-- ==== Sys2Proof/Laws/Steps.lean ====
section
/-! SUPPORT. What fetching, interrupt entries, REP steps and the scheduler keep: a step's parts, each with its own lemma. -/

namespace Sys2Proof.Machine

/-! Fetching and the instruction frame. -/

theorem fetch8_keeps (s : State) : Keeps s (fetch8 s).2 :=
  ⟨fetch8_queueOk s, by rw [fetch8_bus]; exact .refl, by simp, by simp, fetch8_history s⟩

theorem fetchLoop_keeps (n : Nat) (bs : List Byte) (s : State) : ∀ i t, fetchLoop n bs s = some (i, t) → Keeps s t := by
  induction n generalizing bs s with
  | zero => simp [fetchLoop]
  | succ n ih =>
    intro i t h
    simp only [fetchLoop] at h
    split at h
    · cases h; exact fetch8_keeps s
    · exact (fetch8_keeps s).trans (ih _ _ _ _ h)

theorem beginInstruction_keeps (s : State) : Keeps s (beginInstruction s) := .of_eq rfl rfl rfl rfl rfl rfl rfl

theorem endOfInstruction_keeps (b : Bool) (s : State) : Keeps s (endOfInstruction b s) := .of_eq rfl rfl rfl rfl rfl rfl rfl

theorem finishInstruction_keeps (b : Bool) (s : State) : Keeps s (finishInstruction b s) := by
  unfold finishInstruction
  split
  · exact .refl s
  · exact endOfInstruction_keeps b s

theorem runInstruction_keeps (n : Nat) (s : State) : OutcomeKeeps s (runInstruction n s) := by
  induction n generalizing s with
  | zero => exact .next (.of_eq rfl rfl rfl rfl rfl rfl rfl)
  | succ n ih =>
    intro t h
    simp only [runInstruction] at h
    split at h
    · cases h
    · rename_i i u hf
      have hu := fetchLoop_keeps _ _ _ i u hf
      split at h
      · rename_i v hv
        have hx := hu.trans (exec_keeps hv)
        split at h
        · exact hx.trans (ih _ _ h)
        · cases h; exact hx.trans (finishInstruction_keeps _ _)
      · cases h
      · cases h

/-! Entries. -/

theorem intaCycle_keeps (v : Byte) (s : State) : Keeps s (intaCycle v s) :=
  (bumpDraws_keeps s).trans (heldCycle_keeps (.refl _) (by simp) (by simp) rfl (some v) 0)

theorem mapDev_keeps (f : Devices → Devices) (s : State) : Keeps s (s.mapDev f) := .of_eq rfl rfl rfl rfl rfl rfl rfl

theorem acknowledge_keeps {v : Byte} {s t : State} (h : acknowledge s = some (v, t)) : Keeps s t := by
  simp only [acknowledge] at h
  split at h
  · cases h
  · cases h
    refine Keeps.trans ?_ (biuTurn_keeps _)
    refine Keeps.trans ?_ (mapDev_keeps _ _)
    refine Keeps.trans ?_ (record_keeps _ _)
    refine Keeps.trans ?_ (intaCycle_keeps _ _)
    refine Keeps.trans ?_ (record_keeps _ _)
    refine Keeps.trans ?_ (intaCycle_keeps _ _)
    exact (biuTurn_keeps s).trans (bumpDraws_keeps _)

theorem mapCpu_keeps (f : Cpu → Cpu) (s : State) (hi : (f s.cpu).ip = s.cpu.ip) (hs : (f s.cpu).segs = s.cpu.segs) :
    Keeps s (s.mapCpu f) :=
  .of_eq hi (by rw [show (s.mapCpu f).cpu.segs = s.cpu.segs from hs]) rfl rfl rfl rfl rfl

theorem boundaryEntry_keeps (s : State) : OutcomeKeeps s (boundaryEntry s) := by
  unfold boundaryEntry
  split
  · exact .next ((mapCpu_keeps _ s rfl rfl).trans (enter_keeps ..))
  · split
    · split
      · rename_i v t h
        exact .next ((acknowledge_keeps h).trans (enter_keeps v t.cpu.ip t))
      · exact .refused _ _
    · exact .next ((mapCpu_keeps _ s rfl rfl).trans (enter_keeps ..))

theorem rewindRep_keeps (r : RepRun) (s : State) : Keeps s (rewindRep r s) := by
  have h (o : Word) : Keeps s (clearPrefixes ((jumpNear o s).setRepRun none)) :=
    (jumpNear_keeps o s).trans (.of_eq rfl rfl rfl rfl rfl rfl rfl)
  unfold rewindRep
  dsimp only
  split
  · exact (h _).trans (.of_eq rfl rfl rfl rfl rfl rfl rfl)
  · exact h _

theorem repStep_keeps (r : RepRun) (s : State) : OutcomeKeeps s (repStep r s) := by
  unfold repStep
  split
  · exact fun t h => (rewindRep_keeps r s).trans (boundaryEntry_keeps _ t h)
  · exact .next ((repIteration_keeps r s).trans (finishInstruction_keeps ..))

theorem haltedSlice_keeps (s : State) : OutcomeKeeps s (haltedSlice s) := by
  unfold haltedSlice
  split
  · have h : Keeps s (resumeFetch (s.mapCpu fun c => { c with halted := false })) :=
      ⟨queueOk_carry rfl rfl rfl rfl rfl id, .refl, rfl, rfl, List.suffix_refl _⟩
    exact fun t k => h.trans (boundaryEntry_keeps _ t k)
  · exact .next (.refl s)

/-- The CPU's part of a machine step. -/
theorem cpuStep_keeps (s : State) : OutcomeKeeps s (cpuStep s) := by
  unfold cpuStep
  split
  · intro t h; cases h
  · split
    · intro t h; cases h
    · split
      · exact haltedSlice_keeps s
      · split
        · exact repStep_keeps _ s
        · split
          · have h : Keeps s (s.setDecoding false) := .of_eq rfl rfl rfl rfl rfl rfl rfl
            exact fun t k => h.trans (runInstruction_keeps _ _ t k)
          · split
            · exact boundaryEntry_keeps s
            · exact fun t h => (beginInstruction_keeps s).trans (runInstruction_keeps _ _ t h)

theorem Effect.mapPic {s t : State} {c : Cpu} {b : Bus} {x : List LinAddr} (h : Effect s t c b x) (f : Pic → Pic) :
    Effect (s.mapPic f) (t.mapPic f) c b x := by
  obtain ⟨h1, h2, h3, h4, h5⟩ := h
  exact ⟨h1, h2, by simp only [State.mapPic, State.mapDev, h3], h4, ⟨h5.bytes, h5.rom, h5.mmio, h5.cap, h5.params, h5.marks, h5.ir, h5.nmi, h5.dreq⟩⟩

theorem intaCycle_effect (v : Byte) (s : State) : Effect s (intaCycle v s) s.cpu s.bus [] := by
  simpa [intaCycle] using ((drawAddr_effect s).trans
    (openCycle_effect { kind := .inta, access := .code, addr := (drawAddr s).1, data := none } (drawAddr s).2)).trans
    (holdData_effect (some v) 0 _)

@[simp] theorem intaCycle_cpu (v : Byte) (s : State) : (intaCycle v s).cpu = s.cpu := by
  simp [intaCycle]

@[simp] theorem intaCycle_bus (v : Byte) (s : State) : (intaCycle v s).bus = s.bus := by
  simp [intaCycle]

/-- `acknowledge()` (60 R1233): the PIC takes its state after the acknowledge, and nothing but the BIU and the history
changes beside it. -/
theorem acknowledge_effect {v : Byte} {p : Pic} {s : State} (h : s.dev.pic.acknowledge = some (v, p)) :
    ∃ t, acknowledge s = some (v, t) ∧ Effect (s.mapPic fun _ => p) t s.cpu s.bus [] := by
  let d := drawByte (biuTurn s)
  let u := (intaCycle v ((intaCycle d.1 d.2).record .intaFirst)).record (.intaVector v)
  have hu : Effect s u s.cpu s.bus [] := by
    have k := (((((biuTurn_effect s).trans (drawByte_effect _)).trans (intaCycle_effect d.1 d.2)).trans
      (record_effect .intaFirst _)).trans (intaCycle_effect v _)).trans (record_effect (.intaVector v) _)
    simpa only [intaCycle_cpu, intaCycle_bus, record_cpu, record_bus, biuTurn_cpu, biuTurn_bus, drawByte_cpu, drawByte_bus,
      List.append_nil, d] using k
  refine ⟨biuTurn (u.mapPic fun _ => p), by simp only [acknowledge, h]; rfl, ?_⟩
  have k := (hu.mapPic fun _ => p).trans (biuTurn_effect _)
  rw [(hu.mapPic fun _ => p).1, (hu.mapPic fun _ => p).2.1] at k
  exact k

/-! The scheduler. -/

theorem dispatchRead_keeps (a : LinAddr) (s : State) : Keeps s (dispatchRead a s).2 :=
  .of_eq (by simp) (by simp) (by simp) (by simp) (by simp) (by simp) (by simp)

theorem oracleRead_keeps (s : State) : Keeps s (oracleRead s).2 :=
  .of_eq (by simp) (by simp) (by simp) (by simp) (by simp) (by simp) (by simp)

theorem store_keeps (a : LinAddr) (v : Byte) (s : State) : Keeps s (s.mapBus fun b => b.store a v) :=
  ⟨queueOk_congr rfl rfl rfl, .store _ _ _ .refl, rfl, rfl, List.suffix_refl _⟩

theorem mapEnv_keeps (f : Env → Env) (s : State) : Keeps s (s.mapEnv f) := .of_eq rfl rfl rfl rfl rfl rfl rfl

theorem dmaAccess_keeps (c : BitVec 2) (x : DmaChannel) (s : State) : Keeps s (dmaAccess c x s) := by
  unfold dmaAccess
  split
  · exact .refl s
  · exact ((oracleRead_keeps s).trans (store_keeps ..)).trans (record_keeps ..)
  · split
    · exact .refl s
    · exact (dispatchRead_keeps _ s).trans (record_keeps ..)
  · exact .refl s

theorem dmaTransfer_keeps (c : BitVec 2) (s : State) : Keeps s (dmaTransfer c s) := by
  simp only [dmaTransfer]
  exact (dmaAccess_keeps ..).trans (mapDev_keeps ..)

theorem sampleDreq_keeps (s : State) : Keeps s (sampleDreq s) := by
  unfold sampleDreq
  split
  · exact mapEnv_keeps ..
  · exact .refl s

theorem dmaBurst_keeps (n : Nat) (c : BitVec 2) (s : State) : Keeps s (dmaBurst n c s).2 := by
  induction n generalizing s with
  | zero => exact .refl s
  | succ n ih =>
    have h := dmaTransfer_keeps c s
    simp only [dmaBurst]
    split
    · exact h
    · split
      · exact h.trans (ih _)
      · split
        · exact (h.trans (sampleDreq_keeps _)).trans (ih _)
        · exact h.trans (sampleDreq_keeps _)
      · exact h
      · exact h

theorem dmaLoop_keeps (n : Nat) (done : List (BitVec 2)) (s : State) : Keeps s (dmaLoop n done s) := by
  induction n generalizing done s with
  | zero => exact .refl s
  | succ n ih =>
    have h := sampleDreq_keeps s
    simp only [dmaLoop]
    split
    · exact h
    · split
      · exact h.trans (.of_eq rfl rfl rfl rfl rfl rfl rfl)
      · exact ((h.trans (dmaBurst_keeps ..)).trans (mapDev_keeps ..)).trans (ih _ _)

theorem dmaStep_keeps (s : State) : Keeps s (dmaStep s) := by
  unfold dmaStep
  split
  · exact .refl s
  · exact dmaLoop_keeps _ _ s

theorem drawCounter_keeps (c : PitCounter) (s : State) : Keeps s (drawCounter c s).2 := by
  simp only [drawCounter]
  split
  · exact (bumpDraws_keeps s).trans (bumpDraws_keeps _)
  · exact .refl s

theorem pitClock_keeps (s : State) : Keeps s (pitClock s) := by
  simp only [pitClock, State.setPit]
  exact (((drawCounter_keeps ..).trans (drawCounter_keeps ..)).trans (drawCounter_keeps ..)).trans (mapDev_keeps ..)

theorem pitClocks_keeps (n : Nat) (s : State) : Keeps s (pitClocks n s) := by
  induction n generalizing s with
  | zero => exact .refl s
  | succ n ih => exact (pitClock_keeps s).trans (ih _)

theorem pitStep_keeps (n : Nat) (s : State) : Keeps s (pitStep n s) := by
  simp only [pitStep]
  split
  · exact pitClocks_keeps n s
  · exact .refl s

theorem takeCycles_keeps (s : State) : Keeps s (takeCycles s).2 := by
  unfold takeCycles
  split
  · dsimp only; exact mapEnv_keeps ..
  · exact bumpDraws_keeps s

theorem sampleNmi_keeps (s : State) : Keeps s (sampleNmi s) := .of_eq rfl rfl rfl rfl rfl rfl rfl

/-- The devices' part of a machine step. -/
theorem schedulerStep_keeps (s : State) : Keeps s (schedulerStep s) := by
  unfold schedulerStep
  refine Keeps.trans ?_ (sampleNmi_keeps _)
  refine Keeps.trans ?_ (mapDev_keeps _ _)
  refine Keeps.trans ?_ (dmaStep_keeps _)
  refine Keeps.trans ?_ (pitStep_keeps _ _)
  refine Keeps.trans (t := (takeCycles s).2) (takeCycles_keeps s) ?_
  exact .of_eq rfl rfl rfl rfl rfl rfl rfl

theorem afterCpuStep_keeps (s : State) : Keeps s (afterCpuStep s) := by
  unfold afterCpuStep
  split
  · exact .refl s
  · exact schedulerStep_keeps s

end Sys2Proof.Machine
end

..............................

Would you restate exactly the lines of the material above, from its opening line through the line with "theorem fetch8_keeps (s", and output only those?

-- ==== Sys2Proof/Laws/Steps.lean ====
section
/-! SUPPORT. What fetching, interrupt entries, REP steps and the scheduler keep: a step's parts, each with its own lemma. -/

namespace Sys2Proof.Machine

/-! Fetching and the instruction frame. -/

theorem fetch8_keeps (s : State) : Keeps s (fetch8 s).2 :=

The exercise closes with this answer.